= Service choreography =

Computing design principle

Service choreography in business computing is a form of service composition in which the interaction protocol between several partner services is defined from a global perspective.
The idea underlying the notion of service choreography can be summarised as follows:

"Dancers dance following a global scenario without a single point of control"

That is, at run-time each participant in a service choreography executes its part according to the behavior of the other participants. A choreography's role specifies the expected messaging behavior of the participants that will play it in terms of the sequencing and timing of the messages that they can consume and produce.

Choreography describes the sequence and conditions in which the data is exchanged between two or more participants in order to meet some useful purpose.
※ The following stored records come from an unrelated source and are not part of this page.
/-- What an item serves, as an instance names it (R35). -/
def Origin.who : Origin → Option (Nat × U32)
  | .frame n seq => some (n, seq)
  | .job id => some (64, id)
  | _ => none

/-- An engine holds an item of this frame or job. -/
def State.engineHas (s : State) (who : Nat × U32) : Bool :=
  s.sched.eng.toList.any (fun x => (x.running.toList ++ x.saved.toList ++ x.incoming.toList).any (fun i => i.origin.who == some who))

/-- Change the instances. -/
def State.updInsts (s : State) (f : Nat → Inst → Inst) : State :=
  { s with mem := { s.mem with insts := s.mem.insts.map (fun x => (x.1, f x.1 x.2)) } }

/-- Instances whose frame or job was discarded, once no engine holds a step of it: their plan pips are cleared and they are
free (R287). -/
def State.instSettle (s : State) : State :=
  let idle := (s.mem.insts.filter (fun x => x.2.cut && !(x.2.serving.any s.engineHas))).map Prod.fst
  idle.foldl (fun s k => (s.clearPlan k).updInsts (fun j i => if j = k then { i with serving := none, cut := false } else i)) s

/-- The instance that serves a frame or job is free again (R35). -/
def State.instDone (s : State) (who : Nat × U32) : State :=
  s.updInsts (fun _ i => if i.serving == some who then { i with serving := none } else i)

/-- The frame or job that an instance serves is discarded: the pips of the plan cut short are cleared before the instance takes
its next, when the last of its steps has ended (R287). -/
def State.instCut (s : State) (who : Nat × U32) : State :=
  (s.updInsts (fun _ i => if i.serving == some who then { i with cut := true } else i)).instSettle

/-- A frame is discarded (R37, R544): the first cause is kept, every buffer that no view reads returns, its queued
items leave. -/
def State.discard (s : State) (n : Nat) (seq : U32) (r : GapReason) : State :=
  match (s.slotN n).frame? seq with
  | none => s
  | some f =>
    let dec := (s.slotN n).decoded
    let src := if dec && !f.reissued then f.src else none
    let s := s.dropQueued (·.ofFrame n seq) .discardedFault
    let s := s.updFrame n seq (fun f => { f with
      gap := some (f.gap.getD r), busy := false, surv := [], crops := [], emb := []
      src := if dec && !f.reissued then none else f.src, crop := [], rec_ := none })
    let s := match src with | some h => s.srcBack n h 16 0x21 | none => s
    let s := s.bufsBack n (f.crop ++ f.rec_.toList) 16 0x21
    (s.instCut (n, seq)).picBack n seq

/-- A stage of a frame has completed: the owning unit signals its pip (R27). -/
def State.passStage (s : State) (n : Nat) (seq : U32) : State :=
  match (s.slotN n).frame? seq with
  | none => s
  | some f =>
    let s := (s.stageAdd n f.stage).updFrame n seq (fun f => { f with stage := f.stage + 1, busy := false })
    if f.stage = 7 then
      (s.updSlotN n (fun sl => { sl with lastTracked := some (seq, f.capture) })).ckFrame n f.ck
    else s
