/-- What an eligible item becomes in this state: its level, group, engine, model and context; `none` when the item is
not the next work of its frame or job. The instance it needs is the second part. -/
def State.admitItem (s : State) (i : Item) : Option (Item × Option (Nat × (Nat × U32))) :=
  match i.kind, i.origin with
  | .maintenance, .maintenance =>
    if i.group == .tower || i.group == .vpu then some ({ i with level := 3, pip := i.pip }, none) else none
  | k, .frame n seq =>
    let sl := s.slotN n
    match sl.frame? seq, sl.ana with
    | some f, some a =>
      let base := { i with level := a.cls.level, ctx := sl.ctx, only := none, saved := false, promoted := false, overAt := none }
      let ready := !f.queued && s.stageTurn n f.stage seq
      let model := fun (inst : Nat) => (lookupN s.mem.insts inst).map Inst.model
      match k with
      | .decode =>
        if ready && f.stage = 1 && !f.busy && f.src.isSome && !f.waitBuf && sl.decoded then
          (s.vdeOf n).map (fun v => ({ base with group := .vde, only := some (28 + v) }, none))
        else none
      | .prep =>
        if ready && f.stage = 2 && f.gap.isNone && !f.busy && s.instTakes a.det (n, seq) then
          some ({ base with group := .scan }, some (a.det, (n, seq)))
        else none
      | .crop =>
        match a.emb with
        | some e => if ready && f.stage = 5 && f.gap.isNone && !f.busy && s.instTakes e (n, seq) then
            some ({ base with group := .region }, some (e, (n, seq))) else none
        | none => none
      | .step =>
        if (i.group == .tower || i.group == .vpu) && ready && f.gap.isNone then
          if f.stage = 3 then some ({ base with model := model a.det }, none)
          else if f.stage = 6 then a.emb.map (fun e => ({ base with model := model e }, none))
          else none
        else none
      | .cost =>
        if ready && f.stage = 7 && f.gap.isNone && !f.costDone && !f.busy then some ({ base with group := .tower, model := none }, none)
        else none
      | _ => none
    | _, _ => none
  | .step, .job id =>
    match s.mem.jobs.find? (fun j => j.id == id) with
    | none => none
    | some j =>
      if (i.group == .tower || i.group == .vpu) && (j.state == .queued || j.state == .running) && s.instTakes j.inst (64, id) then
        some ({ i with level := if j.cls == .b then 2 else 1, ctx := j.ctx, only := none, saved := false, promoted := false,
                       overAt := none, model := (lookupN s.mem.insts j.inst).map Inst.model }, some (j.inst, (64, id)))
      else none
  | _, _ => none

/-- The unit that an item is placed at; the first of its group while it waits in the dispatcher. -/
def State.placedUnit (s : State) (i : Item) : Nat :=
  match s.place i with
  | .start e | .preempt e | .queue e | .yieldAt e => unitOfEng e
  | .wait => unitOfEng i.group.base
==Service choreography and service orchestration==
Service choreography is better understood through the comparison with another paradigm of service composition: service orchestration. On one hand, in service choreographies the logic of the message-based interactions among the participants is specified from a global perspective. In service orchestration, on the other hand, the logic is specified from the local point of view of one controlling participant, called the orchestrator. In the service orchestration language BPEL, for example, the specification of the service orchestration (e.g. the BPEL process file) is a workflow that can be deployed on the service infrastructure (for example a BPEL execution engine like Apache ODE). The deployment of the service orchestration specification transforms a workflow into a composite service.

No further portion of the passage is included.